Only the lines below from the one containing "if legalPair u" to the one containing "inductive Fetched where" should be repeated, both included and unchanged.

(RECORD SET)

-- ==== Sys2Proof/Decode.lean ====
section
/-! DEFINITION. The command port's framing, the decoder with its order of checks, and the encoder (30_encoding.md R63 to R73). -/

namespace Sys2Proof

/-! ## The fields of a CMD word (R63) and of a DATA word (R64) -/

def unitField (cmd : Word) : BitVec 4 := cmd.extractLsb' 28 4
def opField (cmd : Word) : BitVec 4 := cmd.extractLsb' 24 4
def rsvField (cmd : Word) : BitVec 8 := cmd.extractLsb' 16 8
/-- N, a zero-extended 16-bit count (R69). -/
def countField (cmd : Word) : Nat := (cmd.extractLsb' 0 16).toNat

/-- A CMD word from its four fields (R63). -/
def header (unit op : BitVec 4) (rsv : BitVec 8) (n : Nat) : Word := unit ++ op ++ rsv ++ BitVec.ofNat 16 n

/-- DATA[31:8] of a DB word is zero (R64). -/
def isByteWord (d : Word) : Bool := d.extractLsb' 8 24 == 0#24

/-- The byte element DATA[7:0] (R70). -/
def lowByte (d : Word) : Byte := d.extractLsb' 0 8

/-- The DB word that carries a byte (R64). -/
def byteWord (b : Byte) : Word := b.setWidth 32

/-! ## Field values (R66, R67, R68, R69) -/

/-- UNIT values (R66). -/
def UnitId.number : UnitId → BitVec 4
  | .b64e => 0 | .b64d => 1 | .hexe => 2 | .hexd => 3 | .bfp => 4 | .bfu => 5 | .crc => 6 | .cks => 7

/-- The unit a UNIT value names; 8..15 are reserved (R66). -/
def unitOf (v : BitVec 4) : Option UnitId :=
  match v.toNat with
  | 0 => some .b64e
  | 1 => some .b64d
  | 2 => some .hexe
  | 3 => some .hexd
  | 4 => some .bfp
  | 5 => some .bfu
  | 6 => some .crc
  | 7 => some .cks
  | _ => none

/-- OP values (R67). -/
def Op.number : Op → BitVec 4
  | .describe => 0 | .reset => 1 | .config => 2 | .feed => 3 | .query => 4 | .oneshot => 5

/-- The operation an OP value names; 6..15 are reserved (R67). -/
def opOf (v : BitVec 4) : Option Op :=
  match v.toNat with
  | 0 => some .describe
  | 1 => some .reset
  | 2 => some .config
  | 3 => some .feed
  | 4 => some .query
  | 5 => some .oneshot
  | _ => none

/-- The legal (UNIT, OP) pairs (R68). -/
def legalPair : UnitId → Op → Bool
  | .b64e, .query => false
  | .b64d, .query => false
  | .b64e, .oneshot => true
  | .crc, .oneshot => true
  | _, .oneshot => false
  | _, .describe => true
  | _, .reset => true
  | _, .config => true
  | _, .feed => true
  | _, .query => true

/-- The count check of R72: N = 0 for DESCRIBE, RESET and QUERY, N ≤ MAXP(u) for CONFIG (R69). -/
def countLegal (p : Params) (u : UnitId) (op : Op) (n : Nat) : Bool :=
  match op with
  | .describe | .reset | .query => n == 0
  | .config => decide (n ≤ maxParams p u)
  | .feed | .oneshot => true

/-- The data check of R72: DB words only, for FEED and ONESHOT of every unit but BFP. -/
def dataLegal (u : UnitId) (op : Op) (data : List Word) : Bool :=
  match op with
  | .feed | .oneshot => u == .bfp || data.all isByteWord
  | .describe | .reset | .config | .query => true

/-! ## The decoder -/

/-- Why the common checks reject a command (R72). Each is answered with an error status (R148) and no other effect: safe. -/
inductive Reject where
  /-- CMD[31:28] ≥ 8 -/
  | illegalUnit
  /-- OP 6..15, or a pair marked "no" in R68 -/
  | illegalOp
  /-- CMD[23:16] ≠ 0 -/
  | reservedBits
  /-- a count outside its range (R69) -/
  | badCount
  /-- a DB word with DATA[31:8] ≠ 0 -/
  | dataRange
  deriving DecidableEq, Repr

/-- A FEED of a unit with byte elements; N = 0 is its FINALIZE (R67). -/
def feedOrFin (feed : List Byte → Instr) (fin : Instr) : List Word → Instr
  | [] => fin
  | d :: ds => feed ((d :: ds).map lowByte)

/-- The command of a (UNIT, OP) pair with its DATA words; none for a pair marked "no" in R68. -/
def build (u : UnitId) (op : Op) (data : List Word) : Option Instr :=
  match u, op with
  | .b64e, .describe => some .b64eDescribe
  | .b64e, .reset => some .b64eReset
  | .b64e, .config => some .b64eConfig
  | .b64e, .feed => some (feedOrFin .b64eFeed .b64eFin data)
  | .b64e, .query => none
  | .b64e, .oneshot => some (.b64eOneshot (data.map lowByte))
  | .b64d, .describe => some .b64dDescribe
  | .b64d, .reset => some .b64dReset
  | .b64d, .config => some .b64dConfig
  | .b64d, .feed => some (feedOrFin .b64dFeed .b64dFin data)
  | .b64d, .query => none
  | .b64d, .oneshot => none
  | .hexe, .describe => some .hexeDescribe
  | .hexe, .reset => some .hexeReset
  | .hexe, .config => some (.hexeConfig data)
  | .hexe, .feed => some (feedOrFin .hexeFeed .hexeFin data)
  | .hexe, .query => some .hexeQuery
  | .hexe, .oneshot => none
  | .hexd, .describe => some .hexdDescribe
  | .hexd, .reset => some .hexdReset
  | .hexd, .config => some (.hexdConfig data)
  | .hexd, .feed => some (feedOrFin .hexdFeed .hexdFin data)
  | .hexd, .query => some .hexdQuery
  | .hexd, .oneshot => none
  | .bfp, .describe => some .bfpDescribe
  | .bfp, .reset => some .bfpReset
  | .bfp, .config => some (.bfpConfig data)
  | .bfp, .feed => some (if data.isEmpty then .bfpFin else .bfpFeed data)
  | .bfp, .query => some .bfpQuery
  | .bfp, .oneshot => none
  | .bfu, .describe => some .bfuDescribe
  | .bfu, .reset => some .bfuReset
  | .bfu, .config => some (.bfuConfig data)
  | .bfu, .feed => some (feedOrFin .bfuFeed .bfuFin data)
  | .bfu, .query => some .bfuQuery
  | .bfu, .oneshot => none
  | .crc, .describe => some .crcDescribe
  | .crc, .reset => some .crcReset
  | .crc, .config => some (.crcConfig data)
  | .crc, .feed => some (feedOrFin .crcFeed .crcFin data)
  | .crc, .query => some .crcQuery
  | .crc, .oneshot => some (.crcOneshot (data.map lowByte))
  | .cks, .describe => some .cksDescribe
  | .cks, .reset => some .cksReset
  | .cks, .config => some .cksConfig
  | .cks, .feed => some (feedOrFin .cksFeed .cksFin data)
  | .cks, .query => some .cksQuery
  | .cks, .oneshot => none

/-- The command of a CMD word and its N DATA words, or the first check it fails, in the order of R72. -/
def decodeCommand (p : Params) (cmd : Word) (data : List Word) : Except Reject Instr :=
  match unitOf (unitField cmd) with
  | none => .error .illegalUnit
  | some u =>
    match opOf (opField cmd) with
    | none => .error .illegalOp
    | some op =>
      if legalPair u op = false then .error .illegalOp
      else if rsvField cmd ≠ 0#8 then .error .reservedBits
      else if countLegal p u op (countField cmd) = false then .error .badCount
      else if dataLegal u op data = false then .error .dataRange
      else
        match build u op data with
        | some i => .ok i
        | none => .error .illegalOp

/-- What stands at the command port: no whole command yet, or a CMD word with its N DATA words and the words after them (R39, R65). -/
inductive Fetched where
  | incomplete
  | command (cmd : Word) (data rest : List Word)
  deriving DecidableEq, Repr

/-- The CMD word alone fixes the command's length, 1 + CMD[15:0] words, whatever its other fields hold (R65). -/
def fetch : List Word → Fetched
  | [] => .incomplete
  | cmd :: ws =>
    if countField cmd ≤ ws.length then .command cmd (ws.take (countField cmd)) (ws.drop (countField cmd)) else .incomplete

/-- What the CORE makes of the words at its port. -/
inductive Decoded where
  | incomplete
  | rejected (why : Reject) (rest : List Word)
  | instr (i : Instr) (rest : List Word)
  deriving DecidableEq, Repr

/-- Decoding of the words at the command port, total on any words. A rejected command consumes its words too (R65). -/
def decode (p : Params) (ws : List Word) : Decoded :=
  match fetch ws with
  | .incomplete => .incomplete
  | .command cmd data rest =>
    match decodeCommand p cmd data with
    | .error why => .rejected why rest
    | .ok i => .instr i rest

/-! ## The encoder -/

/-- The unit a command addresses (the UNIT column of section 4). -/
def Instr.unit : Instr → UnitId
  | .b64eDescribe | .b64eReset | .b64eConfig | .b64eFeed _ | .b64eFin | .b64eOneshot _ => .b64e
  | .b64dDescribe | .b64dReset | .b64dConfig | .b64dFeed _ | .b64dFin => .b64d
  | .hexeDescribe | .hexeReset | .hexeConfig _ | .hexeFeed _ | .hexeFin | .hexeQuery => .hexe
  | .hexdDescribe | .hexdReset | .hexdConfig _ | .hexdFeed _ | .hexdFin | .hexdQuery => .hexd
  | .bfpDescribe | .bfpReset | .bfpConfig _ | .bfpFeed _ | .bfpFin | .bfpQuery => .bfp
  | .bfuDescribe | .bfuReset | .bfuConfig _ | .bfuFeed _ | .bfuFin | .bfuQuery => .bfu
  | .crcDescribe | .crcReset | .crcConfig _ | .crcFeed _ | .crcFin | .crcQuery | .crcOneshot _ => .crc
  | .cksDescribe | .cksReset | .cksConfig | .cksFeed _ | .cksFin | .cksQuery => .cks

/-- The OP of a command (R67). -/
def Instr.op : Instr → Op
  | .b64eDescribe | .b64dDescribe | .hexeDescribe | .hexdDescribe => .describe
  | .bfpDescribe | .bfuDescribe | .crcDescribe | .cksDescribe => .describe
  | .b64eReset | .b64dReset | .hexeReset | .hexdReset | .bfpReset | .bfuReset | .crcReset | .cksReset => .reset
  | .b64eConfig | .b64dConfig | .cksConfig => .config
  | .hexeConfig _ | .hexdConfig _ | .bfpConfig _ | .bfuConfig _ | .crcConfig _ => .config
  | .b64eFeed _ | .b64dFeed _ | .hexeFeed _ | .hexdFeed _ | .bfpFeed _ | .bfuFeed _ | .crcFeed _ | .cksFeed _ => .feed
  | .b64eFin | .b64dFin | .hexeFin | .hexdFin | .bfpFin | .bfuFin | .crcFin | .cksFin => .feed
  | .hexeQuery | .hexdQuery | .bfpQuery | .bfuQuery | .crcQuery | .cksQuery => .query
  | .b64eOneshot _ | .crcOneshot _ => .oneshot

/-- The DATA words of a command (R64, R70). -/
def Instr.data : Instr → List Word
  | .b64eFeed bs | .b64eOneshot bs | .b64dFeed bs | .hexeFeed bs | .hexdFeed bs => bs.map byteWord
  | .bfuFeed bs | .crcFeed bs | .crcOneshot bs | .cksFeed bs => bs.map byteWord
  | .bfpFeed vs => vs
  | .hexeConfig ps | .hexdConfig ps | .bfpConfig ps | .bfuConfig ps | .crcConfig ps => ps
  | .b64eDescribe | .b64eReset | .b64eConfig | .b64eFin => []
  | .b64dDescribe | .b64dReset | .b64dConfig | .b64dFin => []
  | .hexeDescribe | .hexeReset | .hexeFin | .hexeQuery => []
  | .hexdDescribe | .hexdReset | .hexdFin | .hexdQuery => []
  | .bfpDescribe | .bfpReset | .bfpFin | .bfpQuery => []
  | .bfuDescribe | .bfuReset | .bfuFin | .bfuQuery => []
  | .crcDescribe | .crcReset | .crcFin | .crcQuery => []
  | .cksDescribe | .cksReset | .cksConfig | .cksFin | .cksQuery => []

/-- The words of a command: CMD with RSV = 0 and N the number of DATA words, then the DATA words (R63). -/
def encode (i : Instr) : List Word :=
  header i.unit.number i.op.number 0 i.data.length :: i.data

/-! ## The opcode table's numbering of an instruction's bits -/

/-- `n` words of a number whose bits 31..0 are the first word, 63..32 the second, and so on. -/
def wordsFrom : Nat → Nat → List Word
  | 0, _ => []
  | n + 1, w => BitVec.ofNat 32 w :: wordsFrom n (w >>> 32)

/-- The 1 + N words of the command whose bits are `w`, with every bit above `nbits` zero (R65 gives the length). -/
def tableWords (nbits w : Nat) : List Word :=
  wordsFrom (1 + countField (BitVec.ofNat 32 (w % 2 ^ nbits))) (w % 2 ^ nbits)

/-- The command the decoder reads from a table word, in the build of `Config.params`. -/
def decodeTableWord (nbits w : Nat) : Option Instr :=
  match decode Config.params (tableWords nbits w) with
  | .instr i _ => some i
  | .rejected _ _ => none
  | .incomplete => none

end Sys2Proof
end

(End RECORD SET)

**PROBLEM SOLUTION:**
      if legalPair u op = false then .error .illegalOp
      else if rsvField cmd ≠ 0#8 then .error .reservedBits
      else if countLegal p u op (countField cmd) = false then .error .badCount
      else if dataLegal u op data = false then .error .dataRange
      else
        match build u op data with
        | some i => .ok i
        | none => .error .illegalOp

/-- What stands at the command port: no whole command yet, or a CMD word with its N DATA words and the words after them (R39, R65). -/
inductive Fetched where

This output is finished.